Verona Pharma recently announced positive top-line results from a Phase 2a dose-finding clinical trial using its novel lead drug nebulized formulation of RPL554, a first-in-class inhaled drug under development for chronic obstructive pulmonary disease (COPD), asthma, and cystic fibrosis.

RPL554 is an inhibitor of the phosphodiesterase 3 (PDE3) and phosphodiesterase 4 (PDE4), two enzymes known to be of importance in the development and progression of immunological respiratory diseases. The drug has the potential to act as both a bronchodilator and an anti-inflammatory, which would make it significantly different from existing drugs. RPL554 is being developed as a nebulized treatment for acute exacerbations in patients with chronic obstructive pulmonary disorder (COPD) in a hospital or home-care setting.

In the double-blind, randomised, placebo-controlled, seven way crossover Phase 2a clinical trial, 29 patients with mild to moderate persistent asthma received four doses of nebulized RPL554 (0.4 to 24 mg), two doses of nebulised salbutamol (2.5 mg and 7.5 mg), or a placebo.

The trial met its primary endpoint, showing treatment with nebulized RPL554 demonstrated a dose-dependent bronchodilator response in patients with asthma. The pharmacokinetics of RPL554 were linear across the entire dose range. At the highest doses of both drugs, RPL554 produced the same maximum bronchodilator effect as salbutamol.

Even the lowest dose of RPL554 (0.4 mg) was found to be statistically significantly superior to the placebo as a bronchodilator. All doses of RPL554 were well tolerated. Therefore, the results support the use of RPL554 in a twice-daily regimen.

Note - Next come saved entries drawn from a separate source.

-- ==== Sys2Proof/Machine/Dac.lean ====
section
/-! DEFINITION. Control outputs (R523 to R537): the source of each channel, update edges with slew and limits, range changes, the sine generators, and the alarm mapping. The 400 ns output hold (R530, R532) is timing and changes no code. -/

namespace Sys2Proof.Machine

def Chip.dac (c : Chip) (ch : Nat) : DacSt := Tbl.get DacSt.reset c.dacs ch
def Chip.modDac (c : Chip) (ch : Nat) (f : DacSt → DacSt) : Chip := { c with dacs := Tbl.mod DacSt.reset c.dacs ch f }

/-- VDD_DAC is valid. -/
def Chip.dacValid (c : Chip) : Bool := !c.power.invalid.testBit 6

/-- The update clock runs: the TCXO is on and valid (R529). -/
def Chip.updateClock (c : Chip) : Bool := c.reg 0x231 == 2

/-- The CLRSEL code of a channel (R527). -/
def Chip.clrCode (c : Chip) (ch : Nat) : Nat :=
  let s := c.field 0xE40 0 2
  if s = 0 then 0 else if s = 1 then 0x8000 else if s = 2 then 0xFFFF else (c.dac ch).prof

/-- A channel's alarm mapping is in force (R534, R535). -/
def Chip.dacAlarm (c : Chip) (ch : Nat) : Bool := (c.bit (dacA ch 4) 0 && c.bit 0xE40 4) || (c.dac ch).hold

/-- Test injection uses the channel (R67). -/
def Chip.dacInjects (c : Chip) (ch : Nat) : Bool := [0, 1].any fun f => c.reg (feA f 0x23) == 1 && c.reg (feA f 0x21) == ch

/-- The source in force, as DAC_STATE codes it, settled for source 6 (R525). -/
def Chip.dacSource (c : Chip) (ch : Nat) : Nat :=
  let d := c.dac ch
  if c.bit 0xE40 2 || d.fresh || d.rangeEdges != 0 then 1
  else if c.dacInjects ch then 5
  else if c.dacAlarm ch then 4
  else if d.sine then 3
  else 0

/-- Present a code of source `st`. -/
def Chip.present (c : Chip) (ch st code : Nat) : Chip := (c.put (dacA ch 0x0A) code).put (dacA ch 9) st

/-- Limit a code to DAC_LIM. -/
def Chip.dacLimit (c : Chip) (ch : Nat) (u : Int) : Nat :=
  (clampInt (c.field (dacA ch 3) 0 16) (c.field (dacA ch 3) 16 16) u).toNat

/-- Present a code of source 5 or 6 within DAC_LIM (R531, DAC_CLAMP). -/
def Chip.presentLimited (c : Chip) (ch st : Nat) (u : Int) : Chip :=
  let v := c.dacLimit ch u
  let c := if (v : Int) = u then c
    else
      let c := c.count (dacA ch 0x0B)
      if (c.dac ch).armed then (c.modDac ch fun d => { d with armed := false }).raise 63 (handleBlock 0x0E) ch else c
  c.present ch st v

/-- One step towards a code under the slew limit; 0 is no limit (R531). -/
def slewStep (cur target slew : Nat) : Nat :=
  if slew = 0 then target
  else if cur < target then min target (cur + slew)
  else max target (cur - slew)

/-- A sine sample before its limit (R533). -/
def sineSample (phase amp ofs : Nat) : Int :=
  let i := bits phase 20 10
  let quad := bits phase 30 2
  let q : Int := ((Config.quarterSine (if quad % 2 = 0 then i else 1023 - i)).toNat : Nat)
  let q := if 2 ≤ quad then -q else q
  (ofs : Int) + (amp * q + 16384) / 32768

/-- Source 6 on an update edge: `applied` where a DAC_CODE write has just taken effect. -/
def Chip.slewEdge (c : Chip) (ch : Nat) (applied : Bool) : Chip :=
  let code := (c.dac ch).code
  let cur := c.reg (dacA ch 0x0A)
  if cur = c.dacLimit ch code ∧ !applied then c.put (dacA ch 9) 0
  else
    let u := slewStep cur code (c.reg (dacA ch 2))
    let c := c.presentLimited ch 2 u
    if c.reg (dacA ch 0x0A) = c.dacLimit ch code then c.put (dacA ch 9) 0 else c

/-- One channel at an update edge. -/
def Chip.dacEdge (c : Chip) (ch : Nat) : Chip :=
  let applied := (c.dac ch).pend
  let c := if applied then c.modDac ch fun d => { d with pend := false, fresh := false, code := c.reg (dacA ch 0) } else c
  let src := c.dacSource ch
  if src = 1 then
    let c := c.present ch 1 (c.clrCode ch)
    c.modDac ch fun d => { d with rangeEdges := d.rangeEdges - 1 }
  else if src = 5 then c.present ch 5 (c.clrCode ch)
  else if src = 4 then c.present ch 4 (c.field (dacA ch 4) 16 16)
  else if src = 3 then
    let ph := ((c.dac ch).phase + c.reg (dacA ch 6)) % 2 ^ 32
    (c.modDac ch fun d => { d with phase := ph }).presentLimited ch 3 (sineSample ph (c.reg (dacA ch 7)) (c.reg (dacA ch 8)))
  else c.slewEdge ch applied

/-- DAC_UPDATE_EDGE. -/
def Chip.updateEdge (c : Chip) : Chip := if c.dacValid && c.updateClock then c.each [0, 1, 2, 3] Chip.dacEdge else c

/-! Writes. -/

/-- DAC_CODE (R529, R535): stored; it takes effect at the first update edge, and requests the TCXO where no update clock runs. -/
def Chip.wrDacCode (c : Chip) (ch v : Nat) : WRes :=
  let c := c.put (dacA ch 0) v
  let c := c.modDac ch fun d => { d with pend := true, armed := true, hold := false }
  (if c.updateClock then c else { c with clk := { c.clk with tcxoEn := true } }).yes

/-- DAC_RANGE (R523, R532). -/
def Chip.wrDacRange (c : Chip) (ch v : Nat) : WRes :=
  let v := v % 2
  if v = 1 ∧ ¬ c.bit 0xE40 3 then c.no rBad
  else if v = c.view (dacA ch 1) then c.yes
  else if c.dacAlarm ch || (c.dac ch).sine || c.dacInjects ch then c.no rBad
  else (c.stage (dacA ch 1) v).yes

/-- DAC_RANGE comes into force at a boundary (R532). -/
def Chip.applyDacRange (c : Chip) (ch v : Nat) : Chip :=
  if c.reg (dacA ch 1) = v then c
  else ((c.put (dacA ch 1) v).modDac ch fun d => { d with fresh := false, rangeEdges := 16 }).present ch 1 (c.clrCode ch)

/-- DAC_SINE_CTRL: start (R533). -/
def Chip.sineStart (c : Chip) (ch : Nat) : WRes :=
  if c.dacAlarm ch then c.no rBad
  else
    let c := if c.updateClock then c else { c with clk := { c.clk with tcxoEn := true } }
    (c.modDac ch fun d => { d with sineReq := some true }).yes

/-- DAC_SINE_CTRL: stop (R533). -/
def Chip.sineStop (c : Chip) (ch : Nat) : WRes := (c.modDac ch fun d => { d with sineReq := some false }).yes

/-- Starts and stops at a tick boundary. -/
def Chip.dacTick (c : Chip) : Chip :=
  c.each [0, 1, 2, 3] fun c ch => match (c.dac ch).sineReq with
    | none => c
    | some on => c.modDac ch fun d =>
        if on then { d with sineReq := none, sine := true, phase := 0, armed := true, fresh := false } else { d with sineReq := none, sine := false }

/-! Alarm mapping (R534, R535). -/

def Chip.dacMap (c : Chip) : Chip :=
  let c := c.putBit 0xE40 4 true
  c.each [0, 1, 2, 3] fun c ch =>
    if c.bit (dacA ch 4) 0 then c.modDac ch fun d => { d with sine := false, sineReq := none, fresh := false } else c

def Chip.dacUnmap (c : Chip) : Chip :=
  let c := c.putBit 0xE40 4 false
  c.each [0, 1, 2, 3] fun c ch =>
    if c.bit (dacA ch 4) 0 then c.modDac ch fun d => { d with hold := c.bit (dacA ch 4) 1, fresh := false } else c

/-! Pins and the rail (R526 to R528). -/

def Chip.clrFall (c : Chip) (clrsel : Nat) : Chip :=
  if !c.dacValid then c
  else
    let c := (c.putField 0xE40 0 2 clrsel).putBit 0xE40 2 true
    c.each [0, 1, 2, 3] fun c ch => c.present ch 1 (c.clrCode ch)

/-- DAC_CLR_N rises: each channel returns to its source at once, without the slew limit. -/
def Chip.clrRise (c : Chip) : Chip :=
  if !c.dacValid then c
  else
    let c := c.putBit 0xE40 2 false
    c.each [0, 1, 2, 3] fun c ch =>
      let src := c.dacSource ch
      if src = 1 ∨ src = 5 then c.present ch src (c.clrCode ch)
      else if src = 4 then c.present ch 4 (c.field (dacA ch 4) 16 16)
      else if src = 3 then c.presentLimited ch 3 (sineSample (c.dac ch).phase (c.reg (dacA ch 7)) (c.reg (dacA ch 8)))
      else c.presentLimited ch 0 (c.dac ch).code

/-- VDD_DAC has been valid for 1 ms: its class is sensed, CLRSEL sampled, and the DAC's generation steps (R527, R528). -/
def Chip.dacRailValid (c : Chip) (mv clrsel : Nat) : Chip :=
  let five := decide (4500 ≤ mv)
  let c := { c with power := { c.power with invalid := setBits c.power.invalid 6 1 0 } }
  let c := (c.putField 0xE40 0 2 clrsel).putBit 0xE40 3 five
  let c := c.stepGenAt 0xE41
  c.each [0, 1, 2, 3] fun c ch =>
    let c := (c.put (dacA ch 1) (if five then 1 else 0)).modDac ch fun d =>
      { d with fresh := true, sine := false, sineReq := none, hold := false, rangeEdges := 0 }
    c.present ch 1 (c.clrCode ch)

/-- VDD_DAC falls below its valid threshold: the outputs are undefined (R528). -/
def Chip.dacRailLost (c : Chip) : Chip :=
  let c := { c with power := { c.power with invalid := setBits c.power.invalid 6 1 1 } }
  c.each [0, 1, 2, 3] fun c ch =>
    let (w, c) := c.freeWord
    c.put (dacA ch 0x0A) w.toNat

end Sys2Proof.Machine
end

There were no major cardiovascular or gastrointestinal adverse events. There were fewer adverse events with RPL554 compared with salbutamol. Treatment with salbutamol caused tremor, tachycardia, palpitations, and a reduction in blood potassium levels. The large dosing range (60 fold) of RPL554 suggests a potentially large therapeutic index.

Verona Pharma, based in Cardiff in the United Kingdom, expects to report top-line data of the Phase 2 trial examining nebulized RPL554 as an add-on treatment to standard bronchodilators in the second quarter of 2016

“We are very excited by the results from our dose-finding study for RPL554,” Dr. Jan-Anders Karlsson, the CEO of Verona Pharma, said in a press release. “It is very pleasing that the maximum bronchodilator effect of RPL554 is comparable to that seen with the highest dose of salbutamol used in the study — a dose equivalent to the highest dose of salbutamol used to treat acute exacerbations of COPD in the emergency department. It is noteworthy that this was achieved with fewer adverse events.

“The data generated in this study emphasises its pronounced bronchodilator effect, and combined with its unique anti-inflammatory effects, we continue to believe that RPL554 could be an important and much-needed new treatment option, either alone or as an add-on to existing drugs for patients with COPD,” Karlsson said.

“This well-designed and successfully executed dose-ranging study of nebulized RPL554 in moderate asthmatics demonstrated the drug has a linear and thus predictable pharmacokinetic profile, and produced similar bronchodilation but with less side effects compared to a very high dose of salbutamol, used as a comparator,” said Prof. Leif Bjermer of Skane University in Lund, Sweden, lead investigator on this study.

The reported data will help inform dose selection in the Phase 2b trial, expected to begin in early 2017. In 2014, the nebulizer bronchodilator market was worth about $1 billion in the United States.